*What to produce*. Retype, word for word, every line of the records below starting at the one that contains "x.1.toNat / 2 ^ 56 ∈" and ending at the one that contains "(withWords [0x1100000000000001, 0x1300000000000000]).cmds"; include both of those lines and nothing more.

*Data shown*.
theorem test_nop : after id (exec .nop State.reset) =
    some { State.reset with responses := [⟨.ok, .empty⟩] } := by decide
theorem test_reset_keeps_no_frame :
    after (fun s => (s.dec.stage, s.dec.seq))
      (exec .reset (withDec { DecState.fresh with stage := .data, seq := 3 })) = some (.sof, 0) := by
  decide
/-- 45_control.md R260. -/
theorem test_status_of_reset :
    ((answerOf (exec .status State.reset)).map fun r => (r.status, match r.payload with
      | .snapshot q => (q.crcu.poly, q.crcu.width, q.stfu.en, q.stage)
      | _ => (0, 0, false, .ended))) = some (.ok, 0x4599, 15, true, .sof) := by decide
/-- V-CRC13, V-CRC14. -/
theorem test_crcInit : answerOf (exec (.crcInit 0x8005) State.reset) = some ⟨.ok, .crcWidth 16⟩ := by
  decide
theorem test_crcInit_one : answerOf (exec (.crcInit 1) State.reset) = some ⟨.ok, .crcWidth 1⟩ := by
  decide
/-- The 18th and 19th step of V-CRC12. -/
theorem test_crcBit_shifts : after (fun s => s.crcu.reg)
    (exec (.crcBit true) (withCrc ⟨0x4599, 15, 0x2460, 17, 0⟩)) = some 0x48C1 := by decide
theorem test_crcBit_divides : after (fun s => (s.crcu.reg, s.crcu.nbits))
    (exec (.crcBit false) (withCrc ⟨0x4599, 15, 0x48C1, 18, 0⟩)) = some (0x541B, 19) := by decide
/-- V-CRC11: the bits above the width are not fed; four 1s leave 0xF. -/
theorem test_crcField : after (fun s => (s.crcu.reg, s.crcu.nbits))
    (exec (.crcField 4 0xFF) State.reset) = some (0xF, 4) := by decide
set_option maxRecDepth 20000 in
/-- V-CRC3, and V-CRC9's second finalize. -/
theorem test_crcFinal : answerOf (exec .crcFinal (withCrc ⟨0x4599, 15, 1, 1, 0⟩)) =
    some ⟨.ok, .crcValue 0x4599⟩ := by decide
set_option maxRecDepth 20000 in
theorem test_crcFinal_again : answerOf (exec .crcFinal (withCrc ⟨0x4599, 15, 0x059E, 87, 0x059E⟩)) =
    some ⟨.ok, .crcValue 0x77F2⟩ := by decide
theorem test_stfReset : after State.stfu (exec .stfReset (withStf ⟨5, 0, 2, 1, false, true⟩)) =
    some ⟨0, 0, 0, 0, true, false⟩ := by decide
/-- The last bits of V-STF7 and V-STF8. -/
theorem test_stfDestuff_stuff : after State.stfu (exec (.stfDestuff true)
    (withStf ⟨5, 0, 0, 0, true, false⟩)) = some ⟨0, 1, 0, 1, true, false⟩ := by decide
theorem test_stfDestuff_violation : after State.stfu (exec (.stfDestuff false)
    (withStf ⟨5, 0, 0, 0, true, false⟩)) = some ⟨5, 0, 0, 0, true, true⟩ := by decide
/-- The last bit of V-STF2. -/
theorem test_stfStuff : answerOf (exec (.stfStuff true) (withStf ⟨0, 4, 0, 1, true, false⟩)) =
    some ⟨.ok, .stuffed [⟨true, false⟩, ⟨false, true⟩]⟩ := by decide
theorem test_stfStuff_seeds : after State.stfu (exec (.stfStuff true)
    (withStf ⟨0, 4, 0, 1, true, false⟩)) = some ⟨1, 0, 1, 1, true, false⟩ := by decide
theorem test_stfEnable : after State.stfu (exec (.stfEnable false)
    (withStf ⟨5, 0, 0, 0, true, false⟩)) = some ⟨5, 0, 0, 0, false, false⟩ := by decide
/-- 42_decoder.md R172, example. -/
theorem test_decBit_idle : answerOf (exec (.decBit true false 1 1) State.reset) =
    some ⟨.ok, .decBit .idleSkip .sof none⟩ := by decide
theorem test_decBit_start : answerOf (exec (.decBit false false 1 2) State.reset) =
    some ⟨.ok, .decBit .data .arbitrationId none⟩ := by decide
/-- 42_decoder.md R196: mid-frame the end of stream is fatal, and the sequence number restarts. -/
theorem test_decEos : (answerOf (exec .decEos (inStage .arbitrationId true))).map (fun r =>
    match r.payload with
    | .decEos (some q) => (q.outcome, q.primary, q.resync)
    | _ => (.success, none, .none)) =
    some (.fatalFailure, some ⟨.streamEndedMidFrame, .arbitrationId, none⟩, .endOfStream) := by decide
theorem test_decEos_restarts : after (fun s => s.dec.seq)
    (exec .decEos (withDec { DecState.fresh with seq := 7 })) = some 0 := by decide
theorem test_decAbort : after State.dec
    (exec .decAbort (withDec { DecState.fresh with stage := .crc, dst := [true], seq := 7 })) =
    some { DecState.fresh with seq := 7 } := by decide
theorem test_encHdr : after (fun s => (s.enc.id, s.enc.rtr, s.enc.len, s.enc.data.toList))
    (exec (.encHdr 0x123 true 2) State.reset) =
    some (0x123, true, 2, [0, 0, 0, 0, 0, 0, 0, 0]) := by decide
theorem test_encByte : after (fun s => s.enc.data.toList) (exec (.encByte 7 0xCD) State.reset) =
    some [0, 0, 0, 0, 0, 0, 0, 0xCD] := by decide
set_option maxRecDepth 20000 in
/-- V-ENC8, whose stuffed region ends in a stuff bit. -/
theorem test_encRun :
    (answerOf (exec .encRun { State.reset with enc := { EncState.fresh with id := 0x17 } })).map
      (fun r => match r.payload with
        | .encoded e => (e.textxy, e.fields.crc, e.tot0, e.tot1)
        | _ => ([], 0, 0, 0)) =
    some ("00000y001011100000y00101001000011111x1111111111111".toList, 0x521F, 1, 2) := by decide
/-- 30_encoding.md R110: an assembly line. -/
theorem test_assemble : assemble "ENC_HDR 0x123, 0, 2".toList = some (.encHdr 0x123 false 2) := by decide

/-! ### Witnesses: states and operands that meet the hypotheses of each statement, clause by clause -/

theorem witness_EncodeInvertsDecode :
    decode 0x3000020000000123 = .ok (.encHdr 0x123 false 2) := by decide

theorem witness_OpcodeIsChecked_illegal :
    (0x3300000000000000 : Command).toNat / 2 ^ 56 ∉ legalOpcodes ∧
      (0x0000000000000001 : Command).toNat / 2 ^ 56 ∉ legalOpcodes := by decide
/-- Each end of a reserved range: bit 0 and bit 55 of F0, bits 2 and 7 of FD, bits 33, 39 and 44 of FH. -/
theorem witness_OpcodeIsChecked_reserved :
    ∀ x ∈ [((0x0100000000000001 : Command), (55, 0), 0), (0x0180000000000000, (55, 0), 55),
        (0x2000000100000104, (7, 2), 2), (0x2000000100000180, (7, 2), 7),
        (0x3000000200000000, (39, 33), 33), (0x3000008000000000, (39, 33), 39),
        (0x3000100000000000, (55, 44), 44), (0x3000000020000000, (31, 29), 29)],
      x.1.toNat / 2 ^ 56 ∈ legalOpcodes ∧ x.2.1 ∈ reservedRanges (x.1.toNat / 2 ^ 56) ∧
        x.2.1.2 ≤ x.2.2 ∧ x.2.2 ≤ x.2.1.1 ∧ x.1.getLsbD x.2.2 = true := by decide
theorem witness_OpcodeIsChecked_legal :
    (0x12000020FFFFFFFF : Command).toNat / 2 ^ 56 ∈ legalOpcodes ∧
      ∀ r ∈ reservedRanges ((0x12000020FFFFFFFF : Command).toNat / 2 ^ 56), ∀ k < 64, r.2 ≤ k →
        k ≤ r.1 → (0x12000020FFFFFFFF : Command).getLsbD k = false := by decide

/-- Reset with words pending. -/
def withWords (ws : List Command) : State := { State.reset with cmds := ws }

theorem witness_StepRunsTheDecodedCommand :
    (withWords [0x1100000000000001, 0x1300000000000000]).cmds =
        0x1100000000000001 :: [0x1300000000000000] ∧
      decode 0x1100000000000001 = .ok (.crcBit true) := by decide
theorem witness_StepAnswersMalformedWords :
    (withWords [0, 1]).cmds = 0 :: [1] ∧ decode 0 = .error .illegalOpcode ∧
      (withWords [0x0180000000000000]).cmds = 0x0180000000000000 :: [] ∧
      decode 0x0180000000000000 = .error .reservedNonzero := by decide
theorem witness_StepWithoutCommandHoldsState : State.reset.cmds = [] := rfl
theorem witness_BadOperandsAreRejected :
    (0 : BitVec 6).toNat = 0 ∧ 32 < (33 : BitVec 6).toNat ∧ 32 < (63 : BitVec 6).toNat ∧
      8 < (9 : BitVec 4).toNat ∧ 8 < (15 : BitVec 4).toNat := by decide

theorem witness_BadOperandsAreRejected_only :
    ∃ t, exec (.encHdr 0 false 9) State.reset = .next t ∧
      t.responses = State.reset.responses ++ [⟨.badOperand, .empty⟩] := ⟨_, rfl, rfl⟩

theorem witness_CommandsStayInTheirUnit_crcu :
    ∃ t, exec (.crcBit true) State.reset = .next t ∧ Instr.crcBit true ≠ .reset ∧
      t.crcu ≠ State.reset.crcu := ⟨_, rfl, by decide, by decide⟩
theorem witness_CommandsStayInTheirUnit_stfu :
    ∃ t, exec (.stfEnable false) State.reset = .next t ∧ Instr.stfEnable false ≠ .reset ∧
      t.stfu ≠ State.reset.stfu := ⟨_, rfl, by decide, by decide⟩
theorem witness_CommandsStayInTheirUnit_dec :
    ∃ t, exec (.decBit false false 1 1) State.reset = .next t ∧
      Instr.decBit false false 1 1 ≠ .reset ∧ t.dec ≠ State.reset.dec :=
  ⟨_, rfl, by decide, by decide⟩
theorem witness_CommandsStayInTheirUnit_enc :
    ∃ t, exec (.encByte 7 1) State.reset = .next t ∧ Instr.encByte 7 1 ≠ .reset ∧
      t.enc ≠ State.reset.enc := ⟨_, rfl, by decide, by decide⟩

theorem witness_CrcInitInfersWidth : (1 : BitVec 32) ≠ 0 ∧ (0x80000000 : BitVec 32) ≠ 0 := by decide
/-- The two remainders of V-CRC12's last two steps, and the widest engine at its top. -/
theorem witness_CrcBitDividesOneStep :
    (withCrc ⟨0x4599, 15, 0x2460, 17, 0⟩).crcu.Inv ∧ 2 * 0x2460 + true.toNat < 2 ^ 15 ∧
      (withCrc ⟨0x4599, 15, 0x48C1, 18, 0⟩).crcu.Inv ∧ 2 ^ 15 ≤ 2 * 0x48C1 + false.toNat ∧
      (withCrc ⟨0xFFFFFFFF, 32, 0xFFFFFFFF, 0, 0⟩).crcu.Inv ∧
      2 ^ 32 ≤ 2 * 0xFFFFFFFF + false.toNat := by decide
theorem witness_CrcFieldFeedsMsbFirst :
    1 ≤ (1 : BitVec 6).toNat ∧ (1 : BitVec 6).toNat ≤ 32 ∧ 1 ≤ (32 : BitVec 6).toNat ∧
      (32 : BitVec 6).toNat ≤ 32 := by decide
theorem witness_CrcFinalPadsAndReturnsRemainder :
    State.reset.crcu.Inv ∧ (withCrc ⟨1, 1, 1, 0, 0⟩).crcu.Inv := by decide
theorem witness_CrcIsPolynomialRemainder : (0x8005 : BitVec 32) ≠ 0 := by decide
theorem witness_CrcIsLinear :
    (0x4599 : BitVec 32) ≠ 0 ∧ ([true, false] : List Bit).length = [true, true].length := by decide

theorem witness_StfDestuffClassifies :
    let fresh : StuffState := ⟨0, 0, 0, 0, true, false⟩
    let zeros : StuffState := ⟨5, 0, 0, 0, true, false⟩
    (withStf ⟨5, 0, 0, 0, false, true⟩).stfu.en = false ∧
    ((withStf ⟨5, 0, 0, 0, true, true⟩).stfu.en = true ∧
      (withStf ⟨5, 0, 0, 0, true, true⟩).stfu.viol = true) ∧
    ((withStf fresh).stfu.en = true ∧ (withStf fresh).stfu.viol = false) ∧
    ((withStf zeros).stfu.run0.toNat ≤ 5 ∧ (withStf zeros).stfu.run1.toNat ≤ 5) ∧
    (runOf (withStf zeros).stfu true = 0 ∧ runOf (withStf zeros).stfu (!true) = 5) ∧
    (runOf (withStf fresh).stfu false = 0 ∧ runOf (withStf fresh).stfu (!false) ≠ 5) ∧
    runOf (withStf zeros).stfu false = 5 ∧
    (runOf (withStf ⟨4, 0, 0, 0, true, false⟩).stfu false ≠ 0 ∧
      runOf (withStf ⟨4, 0, 0, 0, true, false⟩).stfu false ≠ 5) := by decide
theorem witness_StfStuffEmitsAndInserts :
    (withStf ⟨3, 0, 0, 0, false, false⟩).stfu.en = false ∧
    (withStf ⟨3, 0, 0, 0, true, false⟩).stfu.en = true ∧
    runOf (withStf ⟨3, 0, 0, 0, true, false⟩).stfu true = 0 ∧
    runOf (withStf ⟨4, 0, 0, 0, true, false⟩).stfu false = 4 ∧
    (runOf (withStf ⟨3, 0, 0, 0, true, false⟩).stfu false ≠ 0 ∧
      (runOf (withStf ⟨3, 0, 0, 0, true, false⟩).stfu false).toNat < 4) := by decide
theorem witness_MixedDirectionsStayWithinTheTrigger :
    (withStf ⟨5, 0, 0, 0, true, false⟩).stfu.Bounded ∧
    (withStf ⟨5, 0, 0, 0, true, false⟩).stfu.en = true ∧
    runOf (withStf ⟨5, 0, 0, 0, true, false⟩).stfu false = 5 ∧
    (withStf ⟨5, 0, 0, 0, true, false⟩).stfu.viol = false ∧
    (withStf ⟨0, 0, 0, 0, true, false⟩).stfu.Bounded ∧
    (∃ t, exec (.stfStuff false) (withStf ⟨5, 0, 0, 0, true, false⟩) = .next t) ∧
    ∃ t, exec (.stfDestuff false) (withStf ⟨5, 0, 0, 0, true, false⟩) = .next t :=
  ⟨by decide, by decide, by decide, by decide, by decide, ⟨_, rfl⟩, _, rfl⟩
/-- A run of 5 under `STF_STUFF` is reached: five bits destuffed. The bound of 70_reset_and_hazards.md R295 holds
after the sixth, which is stuffed (log 5). -/
theorem test_mixed_directions_stay_bounded :
    let e := (destuffClasses .fresh [false, false, false, false, false]).2
    e.run0 = 5 ∧ (stfStuff e false).2 = ⟨0, 1, 0, 1, true, false⟩ := by decide
theorem witness_StuffViolationIsSticky :
    (stfDestuff (withStf ⟨5, 0, 0, 0, true, false⟩).stfu false).1 = .violation ∧
      (stfDestuff (withStf ⟨0, 5, 0, 0, true, false⟩).stfu true).1 = .violation := by decide

theorem witness_SofStage :
    State.reset.dec.stage = .sof ∧ State.reset.dec.stf = ⟨0, 0, 0, 0, true, false⟩ := by decide

/-- A decoder in a stage with five 0s behind it. -/
def afterFive (S : Stage) : State :=
  withDec { DecState.fresh with stage := S, stf := ⟨5, 0, 0, 0, true, false⟩ }

theorem witness_StuffBitIsDropped :
    ∀ S ∈ [Stage.arbitrationId, .crc, .crcDelimiter],
      Receiving (afterFive S).dec.stage ∧ (afterFive S).dec.stf.en = true ∧
        (stfDestuff (afterFive S).dec.stf true).1 = .stuff := by
  unfold Receiving; decide
theorem witness_StuffViolationEntersHardFail :
    ∀ S ∈ [Stage.arbitrationId, .crc, .crcDelimiter],
      Receiving (afterFive S).dec.stage ∧ (afterFive S).dec.stf.en = true ∧
        (stfDestuff (afterFive S).dec.stf false).1 = .violation := by
  unfold Receiving; decide
/-- Every receiving stage takes a data symbol of either value, with stuffing on and with stuffing off. -/
theorem witness_Stages :
    ∀ S ∈ [Stage.arbitrationId, .rtrOrSrr, .ide, .extendedId, .rtr, .r1, .r0, .dlc, .data, .crc,
        .crcDelimiter, .ackSlot, .ackDelimiter, .eof, .ifs],
      ∀ en v : Bool, (inStage S en).dec.stage = S ∧ IsData (inStage S en).dec v := by
  unfold IsData; decide

/-- A decoder in a stage, with these field registers, stuffing on. -/
def withFields (S : Stage) (f : FieldRegs) : State :=
  withDec { DecState.fresh with stage := S, stf := ⟨1, 0, 0, 0, true, false⟩, fields := f }

/-- The third and the fourth DLC bit. -/
theorem witness_DlcStage :
    let s := fun n => withFields .dlc { FieldRegs.zero with dlc := ⟨4, n⟩ }
    (IsData (s 2).dec true ∧ (s 2).dec.stage = .dlc ∧ (s 2).dec.fields.dlc.n + 1 ≠ 4) ∧
      (IsData (s 3).dec true ∧ (s 3).dec.stage = .dlc ∧ (s 3).dec.fields.dlc.n + 1 = 4) := by
  unfold IsData; decide
theorem witness_DataStage :
    let s := withFields .data { FieldRegs.zero with dlc := ⟨15, 4⟩, data := ⟨0, 63⟩ }
    IsData s.dec false ∧ s.dec.stage = .data := by
  unfold IsData; decide
/-- The first and the last CRC bit. -/
theorem witness_CrcStage :
    let s := fun n => withFields .crc { FieldRegs.zero with crcRx := ⟨0, n⟩ }
    (IsData (s 0).dec true ∧ (s 0).dec.stage = .crc ∧ (s 0).dec.fields.crcRx.n = 0) ∧
      (IsData (s 14).dec true ∧ (s 14).dec.stage = .crc ∧ (s 14).dec.fields.crcRx.n ≠ 0) := by
  unfold IsData; decide
theorem witness_TailStages :
    let s := fun n => withFields .ifs { FieldRegs.zero with ifsN := n }
    ((inStage .eof false).dec.stage = .eof ∧ IsData (inStage .eof false).dec true) ∧
    ((s 1).dec.stage = .ifs ∧ IsData (s 1).dec true ∧ (s 1).dec.fields.ifsN + 1 ≠ 3) ∧
    (((inStage .eof false).dec.stage = .eof ∨ (inStage .eof false).dec.stage = .ifs) ∧
      IsData (inStage .eof false).dec false) ∧
    (((s 2).dec.stage = .eof ∨ (s 2).dec.stage = .ifs) ∧ IsData (s 2).dec false) := by
  unfold IsData; decide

*Written solution*.
      x.1.toNat / 2 ^ 56 ∈ legalOpcodes ∧ x.2.1 ∈ reservedRanges (x.1.toNat / 2 ^ 56) ∧
        x.2.1.2 ≤ x.2.2 ∧ x.2.2 ≤ x.2.1.1 ∧ x.1.getLsbD x.2.2 = true := by decide
theorem witness_OpcodeIsChecked_legal :
    (0x12000020FFFFFFFF : Command).toNat / 2 ^ 56 ∈ legalOpcodes ∧
      ∀ r ∈ reservedRanges ((0x12000020FFFFFFFF : Command).toNat / 2 ^ 56), ∀ k < 64, r.2 ≤ k →
        k ≤ r.1 → (0x12000020FFFFFFFF : Command).getLsbD k = false := by decide

/-- Reset with words pending. -/
def withWords (ws : List Command) : State := { State.reset with cmds := ws }

theorem witness_StepRunsTheDecodedCommand :
    (withWords [0x1100000000000001, 0x1300000000000000]).cmds =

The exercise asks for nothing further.